I hotly dispute that GTK+ is "richer." I have integrated over 650
Motif-compatible components into X-Designer, from small components through
to integrated MVC table/graph/chart systems. MVC components are absolutely
essential for the very large-scale data manipulation and presentation in
certain application domains. Where is the Linux toolkit equivalent of these?
As for commercial support, Sun Microsystems, Silicon Graphics, Hewlett
Packard and all the other major UNIX operating system vendors continue
to support Motif. The add-on components and GUI builders for Motif are
fully mature. Commercial applications take years to develop because they
have thousands of screens and millions of widgets: they must use a GUI
builder capable of handling the connections between very large system
modules. And because projects have a development cycle of years, there must
be guaranteed on-line support for the duration. Although there are indeed
some private GUI builders available for GTK+, this is no guarantee of
continuance. The winner of the current LinuxWorld Editor's Choice Award
for GUI builder is X-Designer, not Glade.
As for Xt and portability, I strongly recommend using the native GUI
toolkit for porting. An emulation never quite succeeds in providing the
full proper look and feel at all levels of detail, nor does it provide
consistent bug compatibility. There's far more to porting than just
running on the box That means, for Windows, use MFC. Using an X port or
emulator for Windows is simply wrong in principle. By the same measure,
so is using the "portability" of Qt or GTK+.
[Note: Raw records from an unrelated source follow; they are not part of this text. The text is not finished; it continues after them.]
-- ==== Sys2Proof/Laws/PerInstr.lean ====
section
/-! SUPPORT. Laws of every command as syntax, one lemma per command. -/

namespace Sys2Proof.Laws.EncodeRsvZero

/-- RSV is 0 in the word of every command (30_encoding.md R91). -/
def Statement (i : Instr) : Prop := rsvField (encode i) = 0

theorem nop : Statement .nop := rfl

theorem rsh (src dst : Addr) (b : BitVec 5) : Statement (.rsh src dst b) := rsvField_packFields _ _ _ _

theorem fdct8 (src dst stride : Addr) : Statement (.fdct8 src dst stride) := rsvField_packFields _ _ _ _

theorem idct8 (src dst stride : Addr) : Statement (.idct8 src dst stride) := rsvField_packFields _ _ _ _

theorem fdct8x8 (src dst tmp : Addr) : Statement (.fdct8x8 src dst tmp) := rsvField_packFields _ _ _ _

theorem idct8x8 (src dst tmp : Addr) : Statement (.idct8x8 src dst tmp) := rsvField_packFields _ _ _ _

end Sys2Proof.Laws.EncodeRsvZero
end

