/-- In the band, a negative value has all its top b bits set. -/
theorem toNat_lsr_of_neg {a : Word} {b : Nat} (hb : b ≤ 32) (hlo : -(2 ^ (32 - b)) ≤ a.toInt) (ha : a.toInt < 0) :
    (lsr a (32 - b)).toNat = 2 ^ b - 1 := by
  have hpow : 2 ^ b * 2 ^ (32 - b) = 2 ^ 32 := pow_mul_pow_sub 2 hb
  have hval : a.toInt = a.toNat - (2 ^ 32 : Nat) := by
    have hmsb := BitVec.toInt_neg_iff.mp ha
    rw [BitVec.toInt_eq_toNat_cond, if_neg (by omega)]
  rw [toNat_lsr]
  apply Nat.div_eq_of_lt_le
  · have hlo' : 2 ^ 32 ≤ a.toNat + 2 ^ (32 - b) := by zify; omega
    rw [Nat.sub_mul, hpow]
    omega
  · rw [Nat.sub_add_cancel Nat.one_le_two_pow, hpow]
    exact a.isLt

/-- Adding `q - 1` before the floor rounds a negative value toward zero. -/
theorem sub_one_add_ediv_of_neg {a q : Int} (ha : a < 0) (hq : 0 < q) : (q - 1 + a) / q = a.tdiv q := by
  have hle := Int.ediv_mul_le (-a) hq.ne'
  have hlt := Int.lt_ediv_add_one_mul_self (-a) hq
  rw [← neg_neg a, Int.neg_tdiv, Int.tdiv_eq_ediv_of_nonneg (by omega), neg_neg, Int.ediv_eq_iff_of_pos hq, Int.neg_mul]
  rw [Int.add_mul] at hlt
  omega

/-- Below the divisor in magnitude the truncated quotient is zero. -/
theorem tdiv_eq_zero_of_magnitude_lt {a q : Int} (hlo : -q < a) (hhi : a < q) : a.tdiv q = 0 := by
  rcases lt_or_ge a 0 with hneg | hpos
  · rw [← neg_neg a, Int.neg_tdiv, Int.tdiv_eq_zero_of_lt (by omega) (by omega), neg_zero]
  · exact Int.tdiv_eq_zero_of_lt hpos hhi

/-- Below the upper end of the band the sum of RSHIFT lies below `2^31`: one of its two terms is zero or negative. -/
theorem lsr_add_lt_of_lt {a : Word} {b : Nat} (hb : 1 ≤ b) (hb' : b ≤ 31) (hhi : a.toInt < 2 ^ (32 - b)) :
    (lsr a (32 - b)).toNat + a.toInt < 2 ^ 31 := by
  rcases lt_or_ge a.toInt 0 with hneg | hpos
  · have ht := toNat_lsr_lt a (n := 32 - b) (by omega)
    omega
  · have ha : a.toInt < 2 ^ 31 := BitVec.toInt_lt
    rw [toNat_lsr_of_nonneg hpos hhi]
    omega

/-- Settles O6: the addend is 0 on the band's upper half and `2^b - 1` on its lower, and the sum does not wrap. -/
theorem rshiftRoundsTowardZero : Obligations.RshiftRoundsTowardZero := by
  intro a b hb hb' hlo hhi
  rw [rshift, toInt_asr, toInt_lsr_add_of_lt (by omega) (lsr_add_lt_of_lt hb hb' hhi)]
  rcases lt_or_ge a.toInt 0 with hneg | hpos
  · rw [toNat_lsr_of_neg (by omega) hlo hneg]
    push_cast [Nat.one_le_two_pow]
    exact sub_one_add_ediv_of_neg hneg (by positivity)
  · rw [toNat_lsr_of_nonneg hpos hhi, Int.tdiv_eq_ediv_of_nonneg hpos, Nat.cast_zero, zero_add]

/-- Settles O7: for b = 1 the band is all of int32. -/
theorem halvingRoundsTowardZero : Obligations.HalvingRoundsTowardZero := by
  refine ⟨fun a => ?_, by decide, by decide⟩
  have hlo : -(2 ^ 31) ≤ a.toInt := BitVec.le_toInt a
  have hhi : a.toInt < 2 ^ 31 := BitVec.toInt_lt
  refine ⟨rshiftRoundsTowardZero a 1 le_rfl (by omega) hlo hhi, ?_, ?_⟩
  · split_ifs with hneg
    · exact BitVec.eq_of_toNat_eq (toNat_lsr_of_neg (b := 1) (by omega) hlo hneg)
    · exact BitVec.eq_of_toNat_eq (toNat_lsr_of_nonneg (b := 1) (not_lt.mp hneg) hhi)
  · rw [toInt_lsr a (by omega)]
    exact toInt_lsr_add_of_lt (by omega) (lsr_add_lt_of_lt (b := 1) le_rfl (by omega) hhi)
For cross-platform interface portability, the Java VM has become the de
facto alternative native toolkit supported by major operating system
vendors. However, Java can have serious performance issues associated
with the interface: a compiled/interpreted language is not as fast as
native machine code. Often Java is used on the server, with the client
interface in the native toolkit: Motif or MFC. The correct porting model
is Motif to Java, not Motif to GTK+ or Qt.
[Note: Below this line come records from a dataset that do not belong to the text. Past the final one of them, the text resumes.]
/-- The item an item number names, or none when it is not in Table 1-8. -/
def ConfigItem.ofNumber (n : Nat) : Option ConfigItem :=
  match n with
  | 0x0001 => some (.rate (.control .a))
  | 0x0002 => some (.rate (.control .b))
  | 0x0003 => some (.rate .field)
  | 0x0004 => some .frameGap
  | 0x0005 => some .silenceTime
  | 0x0006 => some (.share .a)
  | 0x0007 => some (.share .b)
  | 0x0008 => some (.timeoutClass 0)
  | 0x0009 => some (.timeoutClass 1)
  | 0x000A => some (.timeoutClass 2)
  | 0x000B => some (.timeoutClass 3)
  | 0x000C => some .quarantineLimit
  | 0x000D => some .quarantineHold
  | 0x000E => some .leaseMax
  | 0x000F => some .sessionIdle
  | 0x0010 => some (.noticeMask .a)
  | 0x0011 => some (.noticeMask .b)
  | 0x0012 => some .noticeRepeat
  | 0x0013 => some .protectedWays
  | 0x0014 => some .startMode
  | n =>
    if h : 0x0101 ≤ n ∧ n ≤ 0x0120 then some (.meterSize ⟨n - 0x0101, by omega⟩)
    else if h : 0x0201 ≤ n ∧ n ≤ 0x0220 then some (.meterPeriod ⟨n - 0x0201, by omega⟩)
    else none

/-- Whether a value is a member of the item's range (Table 9-3). -/
def ConfigItem.inRange (i : ConfigItem) (v : Nat) : Bool :=
  match i with
  | .rate _ => [62500, 125000, 250000, 500000, 1000000, 2000000].contains v
  | .frameGap => 12 ≤ v && v ≤ 255
  | .silenceTime => 20 ≤ v && v ≤ 2550 && v % 10 = 0
  | .share _ => 1 ≤ v && v ≤ 15
  | .timeoutClass _ => 2 ≤ v && v ≤ 5000
  | .quarantineLimit => 1 ≤ v && v ≤ 15
  | .quarantineHold => 1 ≤ v && v ≤ 255
  | .leaseMax => 100 ≤ v && v ≤ 60000
  | .sessionIdle => 5 ≤ v && v ≤ 255
  | .noticeMask _ => v ≤ 0x3FF
  | .noticeRepeat => 100 ≤ v && v ≤ 25500 && v % 100 = 0
  | .protectedWays => v ≤ 2
  | .startMode => v ≤ 1
  | .meterSize _ => 1 ≤ v && v ≤ 255
  | .meterPeriod _ => 1 ≤ v && v ≤ 65535

/-- The value of an item, in the unit of Table 1-8. -/
def Settings.get (c : Settings) : ConfigItem → Nat
  | .rate l => c.rate.get l
  | .frameGap => c.frameGap
  | .silenceTime => c.silenceTime
  | .share p => c.share.get p
  | .timeoutClass n => c.timeoutClass[n]
  | .quarantineLimit => c.quarantineLimit
  | .quarantineHold => c.quarantineHold
  | .leaseMax => c.leaseMax
  | .sessionIdle => c.sessionIdle
  | .noticeMask p => (c.noticeMask.get p).toNat
  | .noticeRepeat => c.noticeRepeat
  | .protectedWays => c.protectedWays
  | .startMode => c.startMode.code
  | .meterSize n => c.meterSize[n]
  | .meterPeriod n => c.meterPeriod[n]

/-- The settings with one item given a value. -/
def Settings.put (c : Settings) (i : ConfigItem) (v : Nat) : Settings :=
  match i with
  | .rate l => { c with rate := c.rate.set l v }
  | .frameGap => { c with frameGap := v }
  | .silenceTime => { c with silenceTime := v }
  | .share p => { c with share := c.share.set p v }
  | .timeoutClass n => { c with timeoutClass := c.timeoutClass.set n v }
  | .quarantineLimit => { c with quarantineLimit := v }
  | .quarantineHold => { c with quarantineHold := v }
  | .leaseMax => { c with leaseMax := v }
  | .sessionIdle => { c with sessionIdle := v }
  | .noticeMask p => { c with noticeMask := c.noticeMask.set p (BitVec.ofNat 10 v) }
  | .noticeRepeat => { c with noticeRepeat := v }
  | .protectedWays => { c with protectedWays := v }
  | .startMode => { c with startMode := (Mode.ofCode v).getD c.startMode }
  | .meterSize n => { c with meterSize := c.meterSize.set n v }
  | .meterPeriod n => { c with meterPeriod := c.meterPeriod.set n v }

/-- The record LIST_READ returns for an item (spec 01, section 1.8). -/
def ListItem.bytes : ListItem → List Byte
  | .add e => 1 :: e.bytes
  | .modify e => 2 :: e.bytes
  | .delete k => 3 :: keyBytes k
  | .config i v => 4 :: (be16 i.number ++ be32 v)

/-! ## The telegrams the relay sends (spec 01, section 1.9) -/

/-- A field REQ (R12). -/
def HeldReq.fieldReq (r : HeldReq) (relayTag : Byte) : Telegram :=
  ⟨.req, 0, r.station, 63, relayTag, r.object, r.op.code, r.data⟩

/-- A forwarded RSP (R13). -/
def Entry.forward (e : Entry) (rsp : Telegram) : Telegram :=
  ⟨.rsp, 0, e.source, rsp.source, e.tag, rsp.object, rsp.code, rsp.data⟩

/-- A relay RSP (R14) to a REQ just received. -/
def Telegram.refusal (req : Telegram) (st : RelayStatus) : Telegram :=
  ⟨.rsp, 0, req.source, req.dest, req.tag, req.object, st.code, []⟩

/-- A relay RSP (R14) to a held request. -/
def HeldReq.relayRsp (r : HeldReq) (st : RelayStatus) : Telegram :=
  ⟨.rsp, 0, r.source, r.station, r.tag, r.object, st.code, []⟩

/-- A relay RSP (R14) to a transaction. -/
def Entry.relayRsp (e : Entry) (st : RelayStatus) : Telegram :=
  ⟨.rsp, 0, e.source, e.station, e.tag, e.object, st.code, []⟩

/-- A forwarded EVT (R15). -/
def forwardEvt (evt : Telegram) (gap : Bool) : Telegram :=
  { evt with flags := if gap then gapFlags else 0 }

/-- An NTC (R16) for a port's notice state and mask. -/
def NoticeState.ntc (n : NoticeState) (mask : BitVec 10) : Telegram :=
  ⟨.ntc, 0, 0, 63, n.seq, 0, 0,
    be16 (n.flags &&& mask).toNat ++ [n.station, byteOf n.group, n.cause.code,
      startSlotCode n.startSlot, byteOf n.fallback.toNat, 0]⟩

/-- An MGA (R17) with the source, tag and code of its MGT. -/
def mga (source tag code : Byte) (st : MgtStatus) (data : List Byte) : Telegram :=
  ⟨.mga, 0, source, 63, tag, code.setWidth 16, st.code, data⟩

/-- The answer to an MGT in a slot. -/
def Mgt.answer (m : Mgt) (st : MgtStatus) (data : List Byte) : Telegram :=
  mga m.source m.tag m.code st data

/-- The MGT a telegram of port `p` brings. -/
def Telegram.toMgt (t : Telegram) (p : Port) : Mgt := ⟨p, t.source, t.tag, t.code, t.data⟩

/-- The codes of the management operations that have an image written (Table 1-7). -/
def StoreKind.opCode : StoreKind → Byte
  | .commit => 0x0C
  | .setLock => 0x0D
  | .eraseProtected => 0x0E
About internationalisation, I can name some Fortune 500 companies where
GNU is explicitly banned because of the legal ramifications of the
licenses. For commercial software, intellectual property rights are
everything. Secondly, I did not say that GTK+ was
internationalization-free; I said its support is non-standard and
incomplete compared to Motif. There is much more to internationalisation
than gettext/string and font support.
Finally, all software has a lifespan. Of course Motif will die eventually,
as will GTK+ and Qt. The fundamental issues are: how do we get there
from here? And once there, how do we keep from painting ourselves into a
black hole if we need to bail out? My contention is that in the absence
of either a complete component model or a cross-platform GUI builder for
GTK+/Qt, there is no way to automatically migrate via Qt or GTK+ at
either end. There are millions upon millions of lines of Motif out there,
and the Linux toolkits do not even attempt to address this issue.
Developers can go from Motif to Java or MFC using X-Designer and other
X/Motif GUI builders automatically because the component model built into
Xt enables construction of a code-free view of the application.
As for the future of Motif development? Watch this space.